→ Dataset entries
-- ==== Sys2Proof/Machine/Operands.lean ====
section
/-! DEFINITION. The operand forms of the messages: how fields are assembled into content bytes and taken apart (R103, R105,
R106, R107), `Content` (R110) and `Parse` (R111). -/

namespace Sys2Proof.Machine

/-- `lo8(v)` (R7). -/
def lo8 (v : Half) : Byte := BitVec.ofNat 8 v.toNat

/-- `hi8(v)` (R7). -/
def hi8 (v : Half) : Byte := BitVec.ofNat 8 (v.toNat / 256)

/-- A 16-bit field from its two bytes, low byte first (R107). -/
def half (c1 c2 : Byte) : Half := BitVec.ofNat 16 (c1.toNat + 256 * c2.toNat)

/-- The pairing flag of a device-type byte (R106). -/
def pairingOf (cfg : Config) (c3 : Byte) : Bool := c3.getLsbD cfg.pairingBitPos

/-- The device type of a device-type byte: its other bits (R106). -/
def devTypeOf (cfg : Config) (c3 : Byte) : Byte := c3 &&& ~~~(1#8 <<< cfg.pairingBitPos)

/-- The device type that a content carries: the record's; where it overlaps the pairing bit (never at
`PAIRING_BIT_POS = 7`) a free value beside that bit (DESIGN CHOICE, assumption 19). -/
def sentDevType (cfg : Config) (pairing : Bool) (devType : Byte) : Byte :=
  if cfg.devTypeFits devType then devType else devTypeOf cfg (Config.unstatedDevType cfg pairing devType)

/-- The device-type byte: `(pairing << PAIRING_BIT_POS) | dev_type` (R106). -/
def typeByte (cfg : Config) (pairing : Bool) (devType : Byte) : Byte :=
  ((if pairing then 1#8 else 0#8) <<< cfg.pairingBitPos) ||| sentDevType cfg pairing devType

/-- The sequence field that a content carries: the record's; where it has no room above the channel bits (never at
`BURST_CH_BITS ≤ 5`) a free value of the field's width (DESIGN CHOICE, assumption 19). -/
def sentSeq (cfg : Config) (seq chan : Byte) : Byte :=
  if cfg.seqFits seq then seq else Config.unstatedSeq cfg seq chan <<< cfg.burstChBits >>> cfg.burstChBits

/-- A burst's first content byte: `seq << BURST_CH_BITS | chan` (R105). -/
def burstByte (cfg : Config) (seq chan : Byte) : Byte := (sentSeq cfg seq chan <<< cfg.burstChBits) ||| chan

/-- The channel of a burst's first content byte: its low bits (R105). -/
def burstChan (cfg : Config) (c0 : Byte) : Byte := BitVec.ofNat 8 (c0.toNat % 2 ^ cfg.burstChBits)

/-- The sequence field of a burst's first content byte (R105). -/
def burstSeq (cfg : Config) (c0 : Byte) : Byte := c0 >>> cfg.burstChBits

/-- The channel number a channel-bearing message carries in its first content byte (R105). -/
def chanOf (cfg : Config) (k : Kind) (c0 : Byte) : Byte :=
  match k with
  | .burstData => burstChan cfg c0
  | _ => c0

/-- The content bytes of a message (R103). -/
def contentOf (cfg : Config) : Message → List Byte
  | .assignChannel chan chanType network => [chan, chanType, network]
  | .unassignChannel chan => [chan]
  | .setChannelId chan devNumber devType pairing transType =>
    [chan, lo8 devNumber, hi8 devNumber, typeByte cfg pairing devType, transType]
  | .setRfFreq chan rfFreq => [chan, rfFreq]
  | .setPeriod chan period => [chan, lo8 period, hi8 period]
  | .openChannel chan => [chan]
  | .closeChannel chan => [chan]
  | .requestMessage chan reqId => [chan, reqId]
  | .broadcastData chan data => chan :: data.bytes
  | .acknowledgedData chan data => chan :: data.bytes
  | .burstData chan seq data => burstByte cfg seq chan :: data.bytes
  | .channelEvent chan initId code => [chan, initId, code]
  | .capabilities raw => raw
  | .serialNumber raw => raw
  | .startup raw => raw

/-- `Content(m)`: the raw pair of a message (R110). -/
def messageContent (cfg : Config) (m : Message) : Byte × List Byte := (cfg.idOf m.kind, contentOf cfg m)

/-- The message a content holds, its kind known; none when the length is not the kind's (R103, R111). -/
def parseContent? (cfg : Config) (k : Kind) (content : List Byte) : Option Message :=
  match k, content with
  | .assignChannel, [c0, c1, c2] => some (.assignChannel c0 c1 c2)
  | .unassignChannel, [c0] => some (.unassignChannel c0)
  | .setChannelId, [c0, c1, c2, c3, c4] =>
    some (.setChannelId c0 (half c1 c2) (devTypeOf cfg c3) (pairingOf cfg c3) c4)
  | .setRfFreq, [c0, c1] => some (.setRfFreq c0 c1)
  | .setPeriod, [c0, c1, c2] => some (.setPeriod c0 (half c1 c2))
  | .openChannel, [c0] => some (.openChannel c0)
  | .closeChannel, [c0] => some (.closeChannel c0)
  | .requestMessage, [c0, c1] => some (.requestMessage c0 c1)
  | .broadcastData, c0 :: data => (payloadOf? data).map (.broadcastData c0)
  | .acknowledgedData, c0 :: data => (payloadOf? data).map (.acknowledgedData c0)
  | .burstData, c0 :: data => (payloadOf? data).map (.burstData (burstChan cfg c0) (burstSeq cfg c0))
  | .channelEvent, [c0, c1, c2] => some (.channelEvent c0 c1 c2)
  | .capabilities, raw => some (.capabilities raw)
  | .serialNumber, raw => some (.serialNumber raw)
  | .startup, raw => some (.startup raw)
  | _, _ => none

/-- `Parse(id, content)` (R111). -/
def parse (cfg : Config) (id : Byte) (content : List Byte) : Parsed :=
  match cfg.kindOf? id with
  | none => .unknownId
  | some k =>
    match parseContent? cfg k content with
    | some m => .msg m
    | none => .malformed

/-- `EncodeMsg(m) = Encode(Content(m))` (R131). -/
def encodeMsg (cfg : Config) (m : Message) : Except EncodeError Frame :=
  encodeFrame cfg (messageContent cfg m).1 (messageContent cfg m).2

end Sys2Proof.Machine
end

→ Your assignment
Count the lines above that contain the word "setPeriod". Write only the number.

→ Answer box
2